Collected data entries
....
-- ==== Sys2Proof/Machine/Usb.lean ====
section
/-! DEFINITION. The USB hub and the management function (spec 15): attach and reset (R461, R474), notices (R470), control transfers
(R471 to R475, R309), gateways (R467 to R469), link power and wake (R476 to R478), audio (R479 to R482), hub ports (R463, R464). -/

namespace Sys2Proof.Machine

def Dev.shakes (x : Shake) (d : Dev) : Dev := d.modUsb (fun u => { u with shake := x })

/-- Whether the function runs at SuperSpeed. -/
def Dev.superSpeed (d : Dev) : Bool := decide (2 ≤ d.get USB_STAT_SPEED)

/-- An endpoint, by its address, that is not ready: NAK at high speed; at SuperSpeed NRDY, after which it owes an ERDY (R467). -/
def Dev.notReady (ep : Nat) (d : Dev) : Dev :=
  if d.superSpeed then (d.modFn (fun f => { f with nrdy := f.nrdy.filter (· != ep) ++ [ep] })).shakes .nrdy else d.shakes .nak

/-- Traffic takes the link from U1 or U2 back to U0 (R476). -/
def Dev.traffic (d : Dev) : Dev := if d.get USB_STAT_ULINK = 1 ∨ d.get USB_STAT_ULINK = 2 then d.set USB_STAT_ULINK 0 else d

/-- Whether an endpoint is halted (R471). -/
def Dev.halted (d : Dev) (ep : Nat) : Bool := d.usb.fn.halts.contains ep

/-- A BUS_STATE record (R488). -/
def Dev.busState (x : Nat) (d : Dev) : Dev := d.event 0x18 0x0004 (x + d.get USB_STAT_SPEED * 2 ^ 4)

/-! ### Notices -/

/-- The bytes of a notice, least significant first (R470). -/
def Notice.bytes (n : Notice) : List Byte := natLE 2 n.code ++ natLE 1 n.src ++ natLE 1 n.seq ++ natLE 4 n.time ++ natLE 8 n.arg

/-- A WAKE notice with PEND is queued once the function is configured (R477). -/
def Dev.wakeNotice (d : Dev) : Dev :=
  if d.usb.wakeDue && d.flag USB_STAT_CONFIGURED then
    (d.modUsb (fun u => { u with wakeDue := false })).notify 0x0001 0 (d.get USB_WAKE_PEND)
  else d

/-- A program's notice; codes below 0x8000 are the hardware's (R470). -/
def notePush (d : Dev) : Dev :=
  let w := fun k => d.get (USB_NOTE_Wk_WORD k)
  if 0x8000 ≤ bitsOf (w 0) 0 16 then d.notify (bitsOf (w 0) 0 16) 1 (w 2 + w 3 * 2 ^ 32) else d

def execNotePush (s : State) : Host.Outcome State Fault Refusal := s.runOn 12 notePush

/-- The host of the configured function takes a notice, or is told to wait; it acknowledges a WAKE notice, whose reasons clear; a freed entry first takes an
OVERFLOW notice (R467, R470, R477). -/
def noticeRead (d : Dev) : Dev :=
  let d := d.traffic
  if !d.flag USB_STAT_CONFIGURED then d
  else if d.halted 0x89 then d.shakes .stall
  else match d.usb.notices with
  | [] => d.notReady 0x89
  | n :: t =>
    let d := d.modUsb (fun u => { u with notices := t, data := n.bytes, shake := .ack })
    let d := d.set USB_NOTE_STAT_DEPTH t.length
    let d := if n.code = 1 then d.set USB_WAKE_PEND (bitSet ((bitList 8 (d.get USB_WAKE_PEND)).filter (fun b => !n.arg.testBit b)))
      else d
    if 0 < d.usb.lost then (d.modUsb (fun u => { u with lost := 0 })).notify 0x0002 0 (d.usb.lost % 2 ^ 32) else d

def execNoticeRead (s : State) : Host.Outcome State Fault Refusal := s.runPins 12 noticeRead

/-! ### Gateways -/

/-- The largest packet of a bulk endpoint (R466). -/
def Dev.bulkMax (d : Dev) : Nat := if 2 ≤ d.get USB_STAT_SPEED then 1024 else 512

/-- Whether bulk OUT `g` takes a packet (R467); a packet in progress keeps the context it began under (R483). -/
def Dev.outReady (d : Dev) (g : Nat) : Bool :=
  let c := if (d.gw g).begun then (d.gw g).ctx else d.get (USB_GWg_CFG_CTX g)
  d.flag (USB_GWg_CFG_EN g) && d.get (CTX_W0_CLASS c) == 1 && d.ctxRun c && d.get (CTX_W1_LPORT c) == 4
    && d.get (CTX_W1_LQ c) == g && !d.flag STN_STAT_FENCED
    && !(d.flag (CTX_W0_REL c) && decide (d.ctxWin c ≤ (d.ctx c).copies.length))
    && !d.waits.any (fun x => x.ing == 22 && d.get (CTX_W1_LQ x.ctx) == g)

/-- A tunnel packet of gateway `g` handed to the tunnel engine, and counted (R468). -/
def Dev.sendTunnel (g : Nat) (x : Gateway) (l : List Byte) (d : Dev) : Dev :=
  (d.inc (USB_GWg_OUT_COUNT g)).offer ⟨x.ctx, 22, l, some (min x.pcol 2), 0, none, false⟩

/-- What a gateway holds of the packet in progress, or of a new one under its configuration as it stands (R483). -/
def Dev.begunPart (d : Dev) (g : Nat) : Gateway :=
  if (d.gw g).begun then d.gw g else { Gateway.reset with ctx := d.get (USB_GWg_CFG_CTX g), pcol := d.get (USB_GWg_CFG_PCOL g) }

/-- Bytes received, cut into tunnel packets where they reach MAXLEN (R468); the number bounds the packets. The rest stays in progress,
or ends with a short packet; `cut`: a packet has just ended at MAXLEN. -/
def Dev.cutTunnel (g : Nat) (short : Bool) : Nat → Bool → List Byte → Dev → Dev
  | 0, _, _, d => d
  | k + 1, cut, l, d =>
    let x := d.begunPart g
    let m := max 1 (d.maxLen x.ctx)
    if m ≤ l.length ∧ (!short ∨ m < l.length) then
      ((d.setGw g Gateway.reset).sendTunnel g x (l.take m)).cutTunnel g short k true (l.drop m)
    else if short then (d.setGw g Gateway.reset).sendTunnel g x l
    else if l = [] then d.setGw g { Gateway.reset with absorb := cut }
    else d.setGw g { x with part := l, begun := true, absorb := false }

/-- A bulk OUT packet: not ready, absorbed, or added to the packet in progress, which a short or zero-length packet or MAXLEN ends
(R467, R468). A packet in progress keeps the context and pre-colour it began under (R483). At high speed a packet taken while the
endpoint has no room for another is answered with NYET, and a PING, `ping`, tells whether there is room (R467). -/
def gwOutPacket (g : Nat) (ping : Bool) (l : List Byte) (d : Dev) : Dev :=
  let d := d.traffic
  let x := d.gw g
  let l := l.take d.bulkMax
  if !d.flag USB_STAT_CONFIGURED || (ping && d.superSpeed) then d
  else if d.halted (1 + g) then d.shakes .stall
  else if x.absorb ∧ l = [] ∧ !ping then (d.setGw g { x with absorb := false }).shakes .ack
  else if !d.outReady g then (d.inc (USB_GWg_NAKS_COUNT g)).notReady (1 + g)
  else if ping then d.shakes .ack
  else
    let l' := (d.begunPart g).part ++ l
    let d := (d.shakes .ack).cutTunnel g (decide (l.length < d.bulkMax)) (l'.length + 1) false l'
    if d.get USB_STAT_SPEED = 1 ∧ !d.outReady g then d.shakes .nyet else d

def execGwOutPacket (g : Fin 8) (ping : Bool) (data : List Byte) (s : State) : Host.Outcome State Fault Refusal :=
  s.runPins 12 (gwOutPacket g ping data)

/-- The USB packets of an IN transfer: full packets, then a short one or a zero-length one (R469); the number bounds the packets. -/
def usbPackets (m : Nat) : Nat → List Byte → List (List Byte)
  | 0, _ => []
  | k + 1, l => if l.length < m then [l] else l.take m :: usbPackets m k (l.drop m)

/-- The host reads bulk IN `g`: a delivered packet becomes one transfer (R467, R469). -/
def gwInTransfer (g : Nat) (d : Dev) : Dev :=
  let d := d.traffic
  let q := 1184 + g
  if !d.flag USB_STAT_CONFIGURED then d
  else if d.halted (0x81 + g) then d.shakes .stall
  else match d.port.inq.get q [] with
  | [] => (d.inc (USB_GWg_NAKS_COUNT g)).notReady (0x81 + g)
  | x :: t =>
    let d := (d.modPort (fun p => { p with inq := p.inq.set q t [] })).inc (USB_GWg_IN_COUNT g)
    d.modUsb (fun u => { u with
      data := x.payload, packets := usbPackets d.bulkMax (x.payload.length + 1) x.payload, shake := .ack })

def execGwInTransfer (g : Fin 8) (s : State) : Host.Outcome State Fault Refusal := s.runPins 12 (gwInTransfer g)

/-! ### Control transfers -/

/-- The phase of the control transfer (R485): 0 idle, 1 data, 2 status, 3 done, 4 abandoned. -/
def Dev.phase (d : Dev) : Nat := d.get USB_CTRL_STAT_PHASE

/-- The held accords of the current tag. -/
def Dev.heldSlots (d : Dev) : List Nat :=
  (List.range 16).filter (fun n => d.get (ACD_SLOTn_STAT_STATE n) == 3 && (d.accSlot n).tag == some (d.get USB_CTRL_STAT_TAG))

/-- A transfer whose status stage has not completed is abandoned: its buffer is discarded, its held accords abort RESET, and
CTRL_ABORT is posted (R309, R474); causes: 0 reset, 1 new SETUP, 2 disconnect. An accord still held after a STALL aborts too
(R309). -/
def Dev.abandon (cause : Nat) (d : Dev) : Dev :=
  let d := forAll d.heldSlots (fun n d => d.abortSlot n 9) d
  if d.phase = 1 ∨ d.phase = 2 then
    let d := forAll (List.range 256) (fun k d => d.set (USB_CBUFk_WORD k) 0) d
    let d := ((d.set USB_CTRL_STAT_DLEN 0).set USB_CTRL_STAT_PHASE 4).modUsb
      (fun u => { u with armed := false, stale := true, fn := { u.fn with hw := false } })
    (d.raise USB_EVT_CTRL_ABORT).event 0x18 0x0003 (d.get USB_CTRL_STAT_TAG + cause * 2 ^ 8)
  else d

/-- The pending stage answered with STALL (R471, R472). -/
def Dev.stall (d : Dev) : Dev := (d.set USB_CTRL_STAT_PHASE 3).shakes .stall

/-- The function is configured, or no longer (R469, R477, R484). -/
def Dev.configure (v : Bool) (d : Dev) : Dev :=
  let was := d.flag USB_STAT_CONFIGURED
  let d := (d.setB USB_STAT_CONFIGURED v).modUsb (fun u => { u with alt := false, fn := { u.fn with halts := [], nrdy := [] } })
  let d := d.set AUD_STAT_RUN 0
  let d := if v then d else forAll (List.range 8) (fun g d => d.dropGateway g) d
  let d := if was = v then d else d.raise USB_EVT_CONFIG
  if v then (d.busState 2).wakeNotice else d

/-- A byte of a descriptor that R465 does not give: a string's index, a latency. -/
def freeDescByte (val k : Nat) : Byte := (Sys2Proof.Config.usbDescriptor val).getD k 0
....
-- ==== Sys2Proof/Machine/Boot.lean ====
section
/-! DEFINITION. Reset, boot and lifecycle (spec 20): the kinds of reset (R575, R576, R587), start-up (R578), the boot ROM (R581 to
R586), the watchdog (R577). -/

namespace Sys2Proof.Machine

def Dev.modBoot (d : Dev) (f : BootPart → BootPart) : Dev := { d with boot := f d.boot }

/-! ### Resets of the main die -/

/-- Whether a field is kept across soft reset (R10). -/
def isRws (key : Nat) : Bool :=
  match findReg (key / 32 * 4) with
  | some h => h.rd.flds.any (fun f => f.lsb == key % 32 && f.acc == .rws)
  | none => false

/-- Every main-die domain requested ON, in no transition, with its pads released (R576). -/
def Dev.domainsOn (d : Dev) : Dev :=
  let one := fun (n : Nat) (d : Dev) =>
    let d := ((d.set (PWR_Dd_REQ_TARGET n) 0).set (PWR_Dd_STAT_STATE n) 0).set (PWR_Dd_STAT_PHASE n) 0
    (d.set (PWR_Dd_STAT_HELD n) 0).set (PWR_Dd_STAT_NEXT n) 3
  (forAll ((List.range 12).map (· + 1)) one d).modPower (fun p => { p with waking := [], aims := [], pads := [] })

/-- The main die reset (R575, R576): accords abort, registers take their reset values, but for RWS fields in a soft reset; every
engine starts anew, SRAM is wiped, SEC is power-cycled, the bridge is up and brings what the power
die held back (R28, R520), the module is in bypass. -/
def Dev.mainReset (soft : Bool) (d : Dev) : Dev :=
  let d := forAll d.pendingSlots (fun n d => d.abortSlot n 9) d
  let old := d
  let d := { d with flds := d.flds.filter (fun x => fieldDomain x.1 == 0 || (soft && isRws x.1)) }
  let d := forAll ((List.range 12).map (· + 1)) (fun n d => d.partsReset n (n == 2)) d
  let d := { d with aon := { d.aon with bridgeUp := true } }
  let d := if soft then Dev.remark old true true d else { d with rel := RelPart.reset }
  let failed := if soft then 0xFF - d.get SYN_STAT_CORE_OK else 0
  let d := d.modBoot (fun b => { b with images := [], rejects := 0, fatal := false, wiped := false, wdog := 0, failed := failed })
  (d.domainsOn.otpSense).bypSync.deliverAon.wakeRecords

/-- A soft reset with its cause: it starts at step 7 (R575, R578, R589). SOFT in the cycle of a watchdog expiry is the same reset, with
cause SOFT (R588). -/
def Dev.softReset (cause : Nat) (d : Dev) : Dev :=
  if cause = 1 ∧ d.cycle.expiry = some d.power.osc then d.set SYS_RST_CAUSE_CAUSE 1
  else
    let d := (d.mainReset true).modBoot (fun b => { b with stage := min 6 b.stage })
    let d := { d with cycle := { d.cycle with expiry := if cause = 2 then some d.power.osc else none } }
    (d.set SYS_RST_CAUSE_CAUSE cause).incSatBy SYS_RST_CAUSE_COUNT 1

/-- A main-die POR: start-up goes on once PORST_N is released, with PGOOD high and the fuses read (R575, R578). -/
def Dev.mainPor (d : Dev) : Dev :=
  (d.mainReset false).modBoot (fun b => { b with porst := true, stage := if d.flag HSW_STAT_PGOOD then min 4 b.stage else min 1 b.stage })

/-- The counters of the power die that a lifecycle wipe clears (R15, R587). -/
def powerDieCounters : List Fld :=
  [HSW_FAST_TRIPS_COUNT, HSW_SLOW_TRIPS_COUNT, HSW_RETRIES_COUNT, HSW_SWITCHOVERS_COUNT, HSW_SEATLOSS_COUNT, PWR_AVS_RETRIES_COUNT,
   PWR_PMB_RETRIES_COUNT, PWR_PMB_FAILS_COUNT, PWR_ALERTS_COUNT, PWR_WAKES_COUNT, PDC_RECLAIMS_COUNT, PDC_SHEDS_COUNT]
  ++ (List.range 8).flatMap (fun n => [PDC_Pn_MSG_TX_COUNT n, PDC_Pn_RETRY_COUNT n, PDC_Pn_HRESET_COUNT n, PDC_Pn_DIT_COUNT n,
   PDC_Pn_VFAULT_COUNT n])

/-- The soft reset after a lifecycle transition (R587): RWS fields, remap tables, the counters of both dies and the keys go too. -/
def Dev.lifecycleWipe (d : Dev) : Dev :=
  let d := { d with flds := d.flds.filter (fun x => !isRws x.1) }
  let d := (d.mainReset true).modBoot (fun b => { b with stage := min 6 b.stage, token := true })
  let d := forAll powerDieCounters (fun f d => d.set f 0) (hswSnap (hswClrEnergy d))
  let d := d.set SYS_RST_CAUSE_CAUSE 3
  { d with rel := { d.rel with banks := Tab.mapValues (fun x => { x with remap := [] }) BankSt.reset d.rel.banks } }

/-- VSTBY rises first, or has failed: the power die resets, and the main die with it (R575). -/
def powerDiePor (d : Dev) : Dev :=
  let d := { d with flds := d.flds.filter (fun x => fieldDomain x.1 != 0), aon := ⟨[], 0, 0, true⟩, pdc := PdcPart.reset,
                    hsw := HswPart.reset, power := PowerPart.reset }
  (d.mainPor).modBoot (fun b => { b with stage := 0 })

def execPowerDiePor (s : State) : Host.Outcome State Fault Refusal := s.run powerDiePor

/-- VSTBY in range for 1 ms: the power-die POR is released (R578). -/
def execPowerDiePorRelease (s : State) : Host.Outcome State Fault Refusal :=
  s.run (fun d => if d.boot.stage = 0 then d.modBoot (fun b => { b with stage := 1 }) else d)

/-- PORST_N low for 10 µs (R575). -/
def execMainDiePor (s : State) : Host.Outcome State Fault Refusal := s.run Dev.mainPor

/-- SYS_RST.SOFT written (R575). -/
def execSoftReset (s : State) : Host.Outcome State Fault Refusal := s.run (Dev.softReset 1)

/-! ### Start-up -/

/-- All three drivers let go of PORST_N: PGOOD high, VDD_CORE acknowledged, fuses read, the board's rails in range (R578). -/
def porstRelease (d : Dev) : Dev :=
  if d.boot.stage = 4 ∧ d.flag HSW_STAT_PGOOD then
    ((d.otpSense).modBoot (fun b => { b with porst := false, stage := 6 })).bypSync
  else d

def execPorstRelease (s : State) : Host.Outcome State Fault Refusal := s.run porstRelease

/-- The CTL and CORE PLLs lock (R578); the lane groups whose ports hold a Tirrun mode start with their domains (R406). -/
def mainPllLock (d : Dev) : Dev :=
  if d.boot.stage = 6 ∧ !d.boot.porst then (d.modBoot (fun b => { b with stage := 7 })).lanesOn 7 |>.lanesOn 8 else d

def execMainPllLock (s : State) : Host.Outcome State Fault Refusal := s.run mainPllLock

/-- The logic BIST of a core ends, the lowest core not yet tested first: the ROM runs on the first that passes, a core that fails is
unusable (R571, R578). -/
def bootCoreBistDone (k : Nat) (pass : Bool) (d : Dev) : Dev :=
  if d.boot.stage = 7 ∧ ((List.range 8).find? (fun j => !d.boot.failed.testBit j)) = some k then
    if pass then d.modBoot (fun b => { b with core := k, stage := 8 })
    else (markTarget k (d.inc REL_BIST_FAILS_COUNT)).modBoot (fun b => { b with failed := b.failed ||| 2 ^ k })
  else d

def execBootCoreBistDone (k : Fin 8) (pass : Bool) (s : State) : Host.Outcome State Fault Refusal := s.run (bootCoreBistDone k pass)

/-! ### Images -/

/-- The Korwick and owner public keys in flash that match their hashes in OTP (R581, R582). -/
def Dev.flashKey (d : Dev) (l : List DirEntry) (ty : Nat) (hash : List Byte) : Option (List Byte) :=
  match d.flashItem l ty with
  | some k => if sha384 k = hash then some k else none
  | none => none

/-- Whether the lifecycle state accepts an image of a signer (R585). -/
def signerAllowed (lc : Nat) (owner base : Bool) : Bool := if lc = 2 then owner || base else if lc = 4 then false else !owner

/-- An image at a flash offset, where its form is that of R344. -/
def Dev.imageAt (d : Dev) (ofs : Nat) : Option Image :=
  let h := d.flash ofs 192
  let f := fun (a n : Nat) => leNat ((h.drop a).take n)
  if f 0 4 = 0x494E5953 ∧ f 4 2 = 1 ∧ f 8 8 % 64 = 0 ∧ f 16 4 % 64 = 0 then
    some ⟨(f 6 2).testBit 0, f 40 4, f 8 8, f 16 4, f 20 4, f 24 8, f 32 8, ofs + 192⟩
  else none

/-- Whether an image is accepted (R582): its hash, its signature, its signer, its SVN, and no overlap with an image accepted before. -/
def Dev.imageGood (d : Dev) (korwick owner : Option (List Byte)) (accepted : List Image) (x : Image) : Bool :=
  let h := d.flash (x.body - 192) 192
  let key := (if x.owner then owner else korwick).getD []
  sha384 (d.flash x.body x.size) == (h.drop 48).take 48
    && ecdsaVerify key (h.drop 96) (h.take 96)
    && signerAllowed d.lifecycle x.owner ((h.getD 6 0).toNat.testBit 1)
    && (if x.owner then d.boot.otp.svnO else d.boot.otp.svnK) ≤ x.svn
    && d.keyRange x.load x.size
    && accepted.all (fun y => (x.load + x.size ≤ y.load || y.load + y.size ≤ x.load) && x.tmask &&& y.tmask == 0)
....
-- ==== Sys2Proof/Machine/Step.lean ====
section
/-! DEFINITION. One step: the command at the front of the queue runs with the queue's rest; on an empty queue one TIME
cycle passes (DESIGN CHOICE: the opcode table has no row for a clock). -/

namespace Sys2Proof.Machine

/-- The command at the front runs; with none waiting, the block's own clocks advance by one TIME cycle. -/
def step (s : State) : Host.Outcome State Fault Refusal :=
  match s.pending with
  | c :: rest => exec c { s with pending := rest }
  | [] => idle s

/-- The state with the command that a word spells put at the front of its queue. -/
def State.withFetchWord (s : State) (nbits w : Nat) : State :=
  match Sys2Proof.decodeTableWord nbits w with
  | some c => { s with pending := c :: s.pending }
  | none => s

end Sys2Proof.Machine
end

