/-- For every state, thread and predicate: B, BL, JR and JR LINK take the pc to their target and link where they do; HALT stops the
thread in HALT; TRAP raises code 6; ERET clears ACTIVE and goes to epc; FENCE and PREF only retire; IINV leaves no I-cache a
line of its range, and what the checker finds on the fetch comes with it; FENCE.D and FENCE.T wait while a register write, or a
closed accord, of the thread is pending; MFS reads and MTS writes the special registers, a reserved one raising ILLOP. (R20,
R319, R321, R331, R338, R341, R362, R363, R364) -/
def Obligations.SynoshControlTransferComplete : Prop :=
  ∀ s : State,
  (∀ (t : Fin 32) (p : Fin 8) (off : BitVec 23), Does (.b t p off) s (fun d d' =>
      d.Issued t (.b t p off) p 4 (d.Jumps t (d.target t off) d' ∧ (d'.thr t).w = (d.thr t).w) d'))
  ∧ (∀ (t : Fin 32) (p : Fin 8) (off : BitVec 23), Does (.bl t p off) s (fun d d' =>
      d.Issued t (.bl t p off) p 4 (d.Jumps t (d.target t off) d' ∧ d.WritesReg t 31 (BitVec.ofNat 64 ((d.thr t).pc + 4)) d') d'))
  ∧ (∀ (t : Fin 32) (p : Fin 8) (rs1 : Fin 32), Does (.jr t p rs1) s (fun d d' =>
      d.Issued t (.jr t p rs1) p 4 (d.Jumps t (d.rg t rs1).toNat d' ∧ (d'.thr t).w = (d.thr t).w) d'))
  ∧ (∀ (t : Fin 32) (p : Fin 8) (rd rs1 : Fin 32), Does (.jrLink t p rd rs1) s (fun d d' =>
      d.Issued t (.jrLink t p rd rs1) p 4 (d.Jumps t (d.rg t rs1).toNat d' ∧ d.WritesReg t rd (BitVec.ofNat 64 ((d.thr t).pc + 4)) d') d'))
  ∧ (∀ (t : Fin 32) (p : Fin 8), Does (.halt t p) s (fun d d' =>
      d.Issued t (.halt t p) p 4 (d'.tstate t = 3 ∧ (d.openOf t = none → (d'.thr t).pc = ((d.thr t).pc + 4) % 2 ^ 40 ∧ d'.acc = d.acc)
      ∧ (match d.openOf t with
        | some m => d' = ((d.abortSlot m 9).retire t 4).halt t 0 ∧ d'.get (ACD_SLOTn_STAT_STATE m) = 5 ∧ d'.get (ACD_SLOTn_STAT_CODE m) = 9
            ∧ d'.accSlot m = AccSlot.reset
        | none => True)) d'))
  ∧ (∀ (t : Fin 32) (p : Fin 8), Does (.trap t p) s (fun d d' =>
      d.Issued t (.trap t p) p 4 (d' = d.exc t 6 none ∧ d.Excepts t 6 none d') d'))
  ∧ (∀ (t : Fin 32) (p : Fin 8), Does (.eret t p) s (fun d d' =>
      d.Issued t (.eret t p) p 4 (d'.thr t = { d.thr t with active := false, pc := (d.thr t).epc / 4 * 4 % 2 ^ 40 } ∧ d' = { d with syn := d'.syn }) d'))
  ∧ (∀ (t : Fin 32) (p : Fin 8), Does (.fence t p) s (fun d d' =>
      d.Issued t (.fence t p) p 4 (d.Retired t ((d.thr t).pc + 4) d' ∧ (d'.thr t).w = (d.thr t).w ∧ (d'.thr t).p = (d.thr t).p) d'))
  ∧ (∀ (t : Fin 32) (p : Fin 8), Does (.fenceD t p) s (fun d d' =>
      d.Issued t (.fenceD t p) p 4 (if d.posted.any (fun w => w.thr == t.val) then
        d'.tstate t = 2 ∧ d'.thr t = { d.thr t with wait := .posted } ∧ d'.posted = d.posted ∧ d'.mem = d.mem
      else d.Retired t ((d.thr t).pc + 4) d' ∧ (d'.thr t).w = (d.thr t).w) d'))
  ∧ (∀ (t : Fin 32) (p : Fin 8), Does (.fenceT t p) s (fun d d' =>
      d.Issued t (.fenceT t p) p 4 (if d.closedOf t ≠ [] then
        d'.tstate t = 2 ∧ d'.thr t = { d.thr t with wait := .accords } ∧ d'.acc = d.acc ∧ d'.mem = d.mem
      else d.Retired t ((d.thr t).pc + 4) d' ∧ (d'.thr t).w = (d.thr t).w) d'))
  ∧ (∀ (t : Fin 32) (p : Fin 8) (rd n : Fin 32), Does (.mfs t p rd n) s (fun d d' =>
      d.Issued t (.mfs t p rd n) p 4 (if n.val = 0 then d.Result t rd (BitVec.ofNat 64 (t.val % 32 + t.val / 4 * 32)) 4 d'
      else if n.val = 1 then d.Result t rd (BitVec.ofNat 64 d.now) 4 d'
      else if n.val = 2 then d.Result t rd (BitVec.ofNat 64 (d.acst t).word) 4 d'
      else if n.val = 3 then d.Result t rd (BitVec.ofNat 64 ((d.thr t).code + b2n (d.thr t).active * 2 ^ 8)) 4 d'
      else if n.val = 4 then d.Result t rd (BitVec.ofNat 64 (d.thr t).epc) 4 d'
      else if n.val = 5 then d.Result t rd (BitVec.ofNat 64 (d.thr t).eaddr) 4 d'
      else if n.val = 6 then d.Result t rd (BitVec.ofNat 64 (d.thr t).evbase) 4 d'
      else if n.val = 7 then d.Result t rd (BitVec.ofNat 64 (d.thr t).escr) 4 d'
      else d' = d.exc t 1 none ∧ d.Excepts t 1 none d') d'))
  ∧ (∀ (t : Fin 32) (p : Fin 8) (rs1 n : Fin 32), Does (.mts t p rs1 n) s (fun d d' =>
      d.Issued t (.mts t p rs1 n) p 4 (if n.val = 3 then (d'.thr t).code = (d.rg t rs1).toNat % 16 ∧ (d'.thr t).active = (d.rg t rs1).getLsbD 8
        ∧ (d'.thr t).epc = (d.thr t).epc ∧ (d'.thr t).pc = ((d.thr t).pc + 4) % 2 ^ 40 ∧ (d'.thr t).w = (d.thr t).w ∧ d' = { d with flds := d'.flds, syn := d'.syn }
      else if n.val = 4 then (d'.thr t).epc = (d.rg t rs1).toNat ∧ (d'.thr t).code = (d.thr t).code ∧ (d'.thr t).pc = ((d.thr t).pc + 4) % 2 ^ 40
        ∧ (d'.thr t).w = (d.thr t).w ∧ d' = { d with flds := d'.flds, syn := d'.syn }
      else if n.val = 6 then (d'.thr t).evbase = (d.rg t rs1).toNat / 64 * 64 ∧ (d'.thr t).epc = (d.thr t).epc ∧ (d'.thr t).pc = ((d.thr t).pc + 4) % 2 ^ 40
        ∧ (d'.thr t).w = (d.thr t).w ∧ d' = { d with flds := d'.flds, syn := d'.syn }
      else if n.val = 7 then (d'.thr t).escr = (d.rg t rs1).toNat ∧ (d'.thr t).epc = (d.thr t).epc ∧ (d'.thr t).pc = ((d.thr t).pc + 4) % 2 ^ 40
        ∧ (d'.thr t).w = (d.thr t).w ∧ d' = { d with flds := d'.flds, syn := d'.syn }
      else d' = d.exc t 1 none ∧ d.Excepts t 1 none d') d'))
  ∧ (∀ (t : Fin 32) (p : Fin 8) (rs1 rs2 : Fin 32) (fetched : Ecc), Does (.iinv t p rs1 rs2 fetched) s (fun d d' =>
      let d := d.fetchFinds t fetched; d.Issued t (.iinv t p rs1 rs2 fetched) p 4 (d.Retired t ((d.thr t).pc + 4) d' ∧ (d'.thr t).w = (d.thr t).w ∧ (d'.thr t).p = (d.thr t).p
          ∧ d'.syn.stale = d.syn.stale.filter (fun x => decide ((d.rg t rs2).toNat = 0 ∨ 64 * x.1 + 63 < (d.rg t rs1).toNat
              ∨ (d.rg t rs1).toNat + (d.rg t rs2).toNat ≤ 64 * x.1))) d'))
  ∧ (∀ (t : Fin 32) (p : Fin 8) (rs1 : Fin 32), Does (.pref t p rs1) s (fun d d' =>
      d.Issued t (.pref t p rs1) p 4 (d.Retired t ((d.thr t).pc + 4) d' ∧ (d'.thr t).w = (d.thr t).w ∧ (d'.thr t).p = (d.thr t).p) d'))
....
Task prompt:
Look above for the line holding "fetched) s (fun d d' =>". Print it and every line after it, exactly, through the line holding "d.Issued t (.pref".

Output for this task:
  ∧ (∀ (t : Fin 32) (p : Fin 8) (rs1 rs2 : Fin 32) (fetched : Ecc), Does (.iinv t p rs1 rs2 fetched) s (fun d d' =>
      let d := d.fetchFinds t fetched; d.Issued t (.iinv t p rs1 rs2 fetched) p 4 (d.Retired t ((d.thr t).pc + 4) d' ∧ (d'.thr t).w = (d.thr t).w ∧ (d'.thr t).p = (d.thr t).p
          ∧ d'.syn.stale = d.syn.stale.filter (fun x => decide ((d.rg t rs2).toNat = 0 ∨ 64 * x.1 + 63 < (d.rg t rs1).toNat
              ∨ (d.rg t rs1).toNat + (d.rg t rs2).toNat ≤ 64 * x.1))) d'))
  ∧ (∀ (t : Fin 32) (p : Fin 8) (rs1 : Fin 32), Does (.pref t p rs1) s (fun d d' =>
      d.Issued t (.pref t p rs1) p 4 (d.Retired t ((d.thr t).pc + 4) d' ∧ (d'.thr t).w = (d.thr t).w ∧ (d'.thr t).p = (d.thr t).p) d'))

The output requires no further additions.